• **WORK TASK**: Transcribe the listing from its top line through the line with "s.beat with adopting". Keep it exact, both ends included, and add nothing.

▼▼▼

def State.beatIn (s : State) (i : Nat) : BeatInput := if i = 0 then s.beat.a else s.beat.b
def State.setIn (s : State) (i : Nat) (x : BeatInput) : State :=
  { s with beat := if i = 0 then { s.beat with a := x } else { s.beat with b := x } }
def State.inState (s : State) (i : Nat) : Nat := s.rd (fState i)
def State.eligible (s : State) (i : Nat) : Bool := s.inState i == biLOCKED && !s.is (fMismatch i)
def State.active (s : State) : Nat := s.rd F.BEAT_STATUS.ACTIVE

/-- An input becomes the active one. -/
def State.activate (s : State) (i : Nat) : State :=
  if s.active = i then s else (s.wr F.BEAT_STATUS.ACTIVE 0 i).raise F.BEAT_STATUS.EVT_SWITCH

/-- The unit looks at its inputs (R58, R62): an active input that has left LOCKED hands over or leaves the unit in
HOLDOVER, and in HOLDOVER or EXPIRED an eligible input in phase takes over, the primary first. -/
def State.unitCheck (s : State) : State :=
  let u := s.beatUnit
  let a := s.active
  if u = buTRACKING then
    if s.inState a = biLOCKED then s
    else if s.eligible (1 - a) then s.activate (1 - a)
    else (s.wr F.BEAT_STATUS.UNIT 0 buHOLDOVER).raise F.BEAT_STATUS.EVT_HOLD
  else if u = buHOLDOVER || u = buEXPIRED then
    let p := s.rd F.BEAT_CFG.PRIMARY
    let fit (i : Nat) : Bool := s.eligible i && (s.beatIn i).phaseOk
    if fit p then (s.activate p).wr F.BEAT_STATUS.UNIT 0 buTRACKING
    else if fit (1 - p) then (s.activate (1 - p)).wr F.BEAT_STATUS.UNIT 0 buTRACKING
    else s
  else s

/-- An input takes a state; the unit starts from STOPPED when one reaches LOCKED, and its count will adopt that input's
next tag (R58). -/
def State.inGo (s : State) (i st : Nat) : State :=
  if s.inState i = st then s else
  let s := (s.wr (fState i) 0 st).raise (pick i F.BEAT_STATUS.EVT_A F.BEAT_STATUS.EVT_B)
  let s := if st ≤ biSYM then s.setIn i { s.beatIn i with good := 0, bad := 0 } else s
  if s.beatUnit = buSTOPPED && st = biLOCKED then
    let s := (s.activate i).wr F.BEAT_STATUS.UNIT 0 buTRACKING
    { s with beat := { s.beat with adopting := true } }
  else s.unitCheck

/-- MISMATCH of an input changes (R54). -/
def State.setMismatch (s : State) (i : Nat) (b : Bool) : State :=
  if s.is (fMismatch i) == b then s else
  let s := (s.wr (fMismatch i) 0 (b2n b)).setIn i { s.beatIn i with agree := 0 }
  (if b then s.raise F.BEAT_STATUS.EVT_MISMATCH else s).unitCheck

/-- A write of an enable bit; 0 holds the input in DOWN. -/
def State.beatEn (s : State) (i : Nat) (on : Bool) : State :=
  let s := s.wr (pick i F.BEAT_CFG.EN_A F.BEAT_CFG.EN_B) 0 (b2n on)
  if on then s else s.inGo i biDOWN

def State.enabledIn (s : State) (i : Nat) : Bool := s.is (pick i F.BEAT_CFG.EN_A F.BEAT_CFG.EN_B)

/-- `f` for an input of a beat unit that is alive. -/
def State.onInput (s : State) (i : Nat) (f : State → State) : State :=
  if i < 2 && s.beatLive && !s.held && s.enabledIn i then f s else s

def execBeatInputDisable (src : Src) (i : Nat) (s : State) : Host.Outcome State Fault Refusal :=
  .next (if i < 2 then s.withReg src .BEAT_CFG 0 (·.beatEn i false) else s)

/-- A write of BEAT_CFG. -/
def State.beatCfg (s : State) (v : Nat) : State :=
  let s := [F.BEAT_CFG.PRIMARY, F.BEAT_CFG.AUTO_REVERT, F.BEAT_CFG.RATE_A, F.BEAT_CFG.RATE_B, F.BEAT_CFG.SPB, F.BEAT_CFG.HOLD_MAX,
    F.BEAT_CFG.FMIN, F.BEAT_CFG.FMAX].foldl (fun s (f : Field) => s.wr f 0 (s.legal f 0 (bits v f.lo f.w))) s
  (s.beatEn 0 (v.testBit 0)).beatEn 1 (v.testBit 1)

def execInputSymbolLock (i : Nat) (s : State) : Host.Outcome State Fault Refusal :=
  .next (s.onInput i (fun s => if s.inState i = biDOWN && (s.beatIn i).windowOk then s.inGo i biSYM else s))

def State.codeErrors (s : State) (i n : Nat) : State := s.inc (pick i F.BEAT_CNT_A.CODE_ERR F.BEAT_CNT_B.CODE_ERR) 0 n

/-- CODE_ERROR_LIMIT, with the code errors of the 1,024 symbols. -/
def execCodeErrorLimit (i errors : Nat) (s : State) : Host.Outcome State Fault Refusal :=
  .next (s.onInput i (fun s =>
    let s := s.codeErrors i errors
    if 16 < errors then s.inGo i biDOWN else s))

/-- FREQ_MONITOR_WINDOW: the beats counted, the phase of B minus A, whether the input lies within a quarter beat of the
internal beat, and the code errors of the window. -/
def State.freqWindow (s : State) (i count : Nat) (abPhase : Int) (near : Bool) (errors : Nat) : State :=
  let ok := s.rd F.BEAT_CFG.FMIN ≤ count && count ≤ s.rd F.BEAT_CFG.FMAX
  let s := (s.codeErrors i errors).wr (pick i F.BEAT_MON.FREQ_A F.BEAT_MON.FREQ_B) 0 (min count 65535)
  let s := s.wr F.BEAT_MON.AB_PHASE 0 (unsignedOf 16 (min (max abPhase (-32767)) 32767))
  let s := s.setIn i { s.beatIn i with windowOk := ok, phaseOk := near }
  if ok then s.unitCheck else s.inGo i biDOWN

def execFreqMonitorWindow (i count : Nat) (abPhase : Int) (near : Bool) (errors : Nat) (s : State) :
    Host.Outcome State Fault Refusal :=
  .next (s.onInput i (·.freqWindow i count abPhase near errors))

/-- INPUT_LOCK; `near` says the phase lies within a quarter beat of the internal beat. -/
def execInputLock (i : Nat) (near : Bool) (s : State) : Host.Outcome State Fault Refusal :=
  .next (s.onInput i (fun s =>
    if s.inState i = biFRAMED then (s.setIn i { s.beatIn i with phaseOk := near }).inGo i biLOCKED else s))

def execPhaseError (i : Nat) (s : State) : Host.Outcome State Fault Refusal :=
  .next (s.onInput i (fun s => if s.inState i = biLOCKED then s.inGo i biFRAMED else s))

/-! ## Frames (R50 to R54) -/

/-- A frame with good CRC, `spaced` exactly P symbols after the one before: what it does to the input's state. -/
def State.goodFrame (s : State) (i : Nat) (spaced : Bool) : State :=
  let st := s.inState i
  if st = biDOWN then s
  else
    let s := if spaced || st = biSYM then s else s.inGo i biSYM
    let x := s.beatIn i
    let n := if spaced then x.good + 1 else 1
    let s := s.setIn i { x with good := n, bad := 0 }
    if s.inState i = biSYM && 4 ≤ n && x.windowOk then s.inGo i biFRAMED else s

/-- Is the frame one the device acts on: from the active input of a unit that tracks it (R52)? -/
def State.acts (s : State) (i : Nat) : Bool := s.beatUnit == buTRACKING && s.active == i && s.inState i != biDOWN

/-- A TIME tag is judged against the count of the edge at which its beat started, `age` edges ago (R54, R56). -/
def State.judgeTag (s : State) (i tag age : Nat) : State :=
  if s.beatUnit = buSTOPPED || s.beat.adopting || s.beat.load.isSome || s.inState i < biFRAMED then s
  else if (s.beatNow + 2 ^ 64 - age) % 2 ^ 64 ≠ tag % 2 ^ 64 then
    let s := s.inc (pick i F.BEAT_CNT_A.TAG_MISMATCH F.BEAT_CNT_B.TAG_MISMATCH)
    (s.setIn i { s.beatIn i with agree := 0 }).setMismatch i true
  else
    let x := s.beatIn i
    let s := s.setIn i { x with agree := x.agree + 1 }
    if 256 ≤ x.agree + 1 then s.setMismatch i false else s

/-- The next beat edge takes the count that makes the frame's starting beat read `tag` (R52, R64). -/
def State.streamLoad (s : State) (tag age : Nat) : State :=
  { s with beat := { s.beat with load := some ((tag + age + 1) % 2 ^ 64), adopting := false } }

/-- TIME_FRAME. -/
def State.timeFrame (s : State) (i tag age : Nat) (spaced : Bool) : State :=
  if s.inState i = biDOWN then s else
  let s := (s.goodFrame i spaced).judgeTag i tag age
  if s.acts i && s.beat.adopting then s.streamLoad tag age else s

def execTimeFrame (i tag age : Nat) (spaced : Bool) (s : State) : Host.Outcome State Fault Refusal :=
  .next (s.onInput i (·.timeFrame i tag age spaced))

/-- LOAD_FRAME. -/
def State.loadFrame (s : State) (i tag age : Nat) (spaced : Bool) : State :=
  let s := s.goodFrame i spaced
  if s.acts i then (s.streamLoad tag age).setMismatch i false else s

def execLoadFrame (i tag age : Nat) (spaced : Bool) (s : State) : Host.Outcome State Fault Refusal :=
  .next (s.onInput i (·.loadFrame i tag age spaced))

/-- SYNC_FRAME. -/
def State.syncFrame (s : State) (i code : Nat) (spaced : Bool) : State :=
  let s := s.goodFrame i spaced
  if s.acts i then { s with beat := { s.beat with syncs := s.beat.syncs ++ [(code % 65536, s.beat.edges)] } } else s

def execSyncFrame (i code : Nat) (spaced : Bool) (s : State) : Host.Outcome State Fault Refusal :=
  .next (s.onInput i (·.syncFrame i code spaced))

/-- CAL_FRAME. -/
def State.calFrame (s : State) (i tag code delay : Nat) (spaced : Bool) : State :=
  let s := s.goodFrame i spaced
  if s.acts i then { s with beat := { s.beat with
    cals := s.beat.cals ++ [(code % 65536, (tag + delay % 4096) % 2 ^ 64, s.beat.edges)] } } else s

def execCalFrame (i tag code delay : Nat) (spaced : Bool) (s : State) : Host.Outcome State Fault Refusal :=
  .next (s.onInput i (·.calFrame i tag code delay spaced))

/-- BEAT_FRAME_INVALID: a bad CRC, or a good CRC with an unknown type. -/
def State.badFrame (s : State) (i : Nat) (crcBad spaced : Bool) : State :=
  if s.inState i = biDOWN then s
  else if !crcBad then (s.goodFrame i spaced).inc (pick i F.BEAT_CNT_A.UNKNOWN_TYPE F.BEAT_CNT_B.UNKNOWN_TYPE)
  else
    let s := s.inc (pick i F.BEAT_CNT_A.CRC_ERR F.BEAT_CNT_B.CRC_ERR)
    let x := s.beatIn i
    let s := s.setIn i { x with good := 0, bad := x.bad + 1 }
    if !spaced || 8 ≤ x.bad + 1 then s.inGo i biSYM else s

def execBeatFrameInvalid (i : Nat) (crcBad spaced : Bool) (s : State) : Host.Outcome State Fault Refusal :=
  .next (s.onInput i (·.badFrame i crcBad spaced))

/-! ## The beat edge (R63 to R65, R67 to R71, R74) -/

/-- COUNT_CHANGING_LOAD (R71, R147, R200). -/
def State.countLoad (s : State) (c : Nat) : State :=
  let s := { s with
    beat := { s.beat with rq := [], read := none, relFrom := c + s.latency, decFrom := c, lastLoad := some c }
    tio := { s.tio with recs := [] } }
  (((s.inc F.BEAT_RQ_CNT.GAPS).trgRestart c).stencilLoad).when s.evbLive (fun s => s.evbLoad.evbSettle)

/-- What a release drives. -/
structure Released where
  accept : Bool
  ttype : Nat
  trig : Nat
  late : Bool
  pass : Nat
  deriving DecidableEq, Repr

def Released.no : Released := { accept := false, ttype := 0, trig := 0, late := false, pass := 0 }

/-- What the queue releases at the edge of the present count (R60, R67, R68, R70, R71). -/
def State.released (s : State) : Released :=
  let c := s.beatNow
  let b := (c + 2 ^ 64 - s.latency) % 2 ^ 64
  if !s.is F.BEAT_RQ_CFG.RUN || c < s.beat.relFrom || s.beatUnit = buEXPIRED then Released.no
  else
    let entry := match s.beat.read with
      | some r => if r.beat = b then r.entry else Tbl.find s.beat.rq (b % 4096)
      | none => Tbl.find s.beat.rq (b % 4096)
    match entry with
    | some e => { accept := e.accept, ttype := e.ttype, trig := e.trig, late := false, pass := Tbl.get s.trg.pass b 0 }
    | none => { accept := s.is F.BEAT_RQ_CFG.LATE_ACCEPT, ttype := s.rd F.BEAT_RQ_CFG.LATE_TTYPE,
                trig := s.rd F.BEAT_RQ_CFG.LATE_TRIG, late := true, pass := 0 }

/-- The release of entry b at the edge of beat b + L: VALID clears, and an accept goes to TRIG_OUT, the lanes and the
event builder. -/
def State.release (s : State) : State :=
  let c := s.beatNow
  let b := (c + 2 ^ 64 - s.latency) % 2 ^ 64
  let r := s.released
  let s := { s with
    beat := { s.beat with rq := Tbl.erase s.beat.rq (b % 4096), read := none }
    trg := { s.trg with pass := Tbl.erase s.trg.pass b } }
  let s := if r.late then (s.inc F.BEAT_RQ_CNT.LATE).raise F.BEAT_STATUS.EVT_LATE else s
  let s := s.trigPulse (if r.accept then r.trig else 0)
  if r.accept then
    ((s.inc F.BEAT_RQ_ACC.ACCEPTS).queueAccept r.ttype r.late b).evAccept b r.ttype r.late r.pass c
  else s

/-- BEAT_OUT rises with the edges it divides (R74). -/
def State.beatOut (s : State) : State :=
  if !s.is F.BEAT_OUT_CTL.EN then { s with beat := { s.beat with outRise := none } }
  else if s.beatNow % 2 ^ s.rd F.BEAT_OUT_CTL.DIV = 0 then { s with beat := { s.beat with outRise := some s.beatNow } }
  else s

/-- The count that the next edge takes (R62, R64). -/
def State.nextCount (s : State) : Nat :=
  match s.beat.load with
  | some c => c
  | none => if s.beat.swLoad then s.rd F.BEAT_LOAD.VALUE else (s.beatNow + 1) % 2 ^ 64

/-- An internal beat edge. -/
def State.beatEdge (s : State) : State :=
  if !s.beatRuns then s else
  let old := s.beatNow
  let c := s.nextCount
  let s := if s.beat.load.isSome && s.beat.swLoad then s.wr F.BEAT_STATUS.SWLOAD_LOST 0 1 else s
  let s := { s with beat := { s.beat with load := none, swLoad := false, edges := s.beat.edges + 1 } }
  let s := s.wr F.BEAT_COUNT.COUNT 0 c
  let s := if c ≠ (old + 1) % 2 ^ 64 then s.countLoad c else s
  (((s.recEdge old).release).busyEdge).beatOut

▲▲▲

• **EXERCISE ANSWER**:
def State.beatIn (s : State) (i : Nat) : BeatInput := if i = 0 then s.beat.a else s.beat.b
def State.setIn (s : State) (i : Nat) (x : BeatInput) : State :=
  { s with beat := if i = 0 then { s.beat with a := x } else { s.beat with b := x } }
def State.inState (s : State) (i : Nat) : Nat := s.rd (fState i)
def State.eligible (s : State) (i : Nat) : Bool := s.inState i == biLOCKED && !s.is (fMismatch i)
def State.active (s : State) : Nat := s.rd F.BEAT_STATUS.ACTIVE

/-- An input becomes the active one. -/
def State.activate (s : State) (i : Nat) : State :=
  if s.active = i then s else (s.wr F.BEAT_STATUS.ACTIVE 0 i).raise F.BEAT_STATUS.EVT_SWITCH

/-- The unit looks at its inputs (R58, R62): an active input that has left LOCKED hands over or leaves the unit in
HOLDOVER, and in HOLDOVER or EXPIRED an eligible input in phase takes over, the primary first. -/
def State.unitCheck (s : State) : State :=
  let u := s.beatUnit
  let a := s.active
  if u = buTRACKING then
    if s.inState a = biLOCKED then s
    else if s.eligible (1 - a) then s.activate (1 - a)
    else (s.wr F.BEAT_STATUS.UNIT 0 buHOLDOVER).raise F.BEAT_STATUS.EVT_HOLD
  else if u = buHOLDOVER || u = buEXPIRED then
    let p := s.rd F.BEAT_CFG.PRIMARY
    let fit (i : Nat) : Bool := s.eligible i && (s.beatIn i).phaseOk
    if fit p then (s.activate p).wr F.BEAT_STATUS.UNIT 0 buTRACKING
    else if fit (1 - p) then (s.activate (1 - p)).wr F.BEAT_STATUS.UNIT 0 buTRACKING
    else s
  else s

/-- An input takes a state; the unit starts from STOPPED when one reaches LOCKED, and its count will adopt that input's
next tag (R58). -/
def State.inGo (s : State) (i st : Nat) : State :=
  if s.inState i = st then s else
  let s := (s.wr (fState i) 0 st).raise (pick i F.BEAT_STATUS.EVT_A F.BEAT_STATUS.EVT_B)
  let s := if st ≤ biSYM then s.setIn i { s.beatIn i with good := 0, bad := 0 } else s
  if s.beatUnit = buSTOPPED && st = biLOCKED then
    let s := (s.activate i).wr F.BEAT_STATUS.UNIT 0 buTRACKING
    { s with beat := { s.beat with adopting := true } }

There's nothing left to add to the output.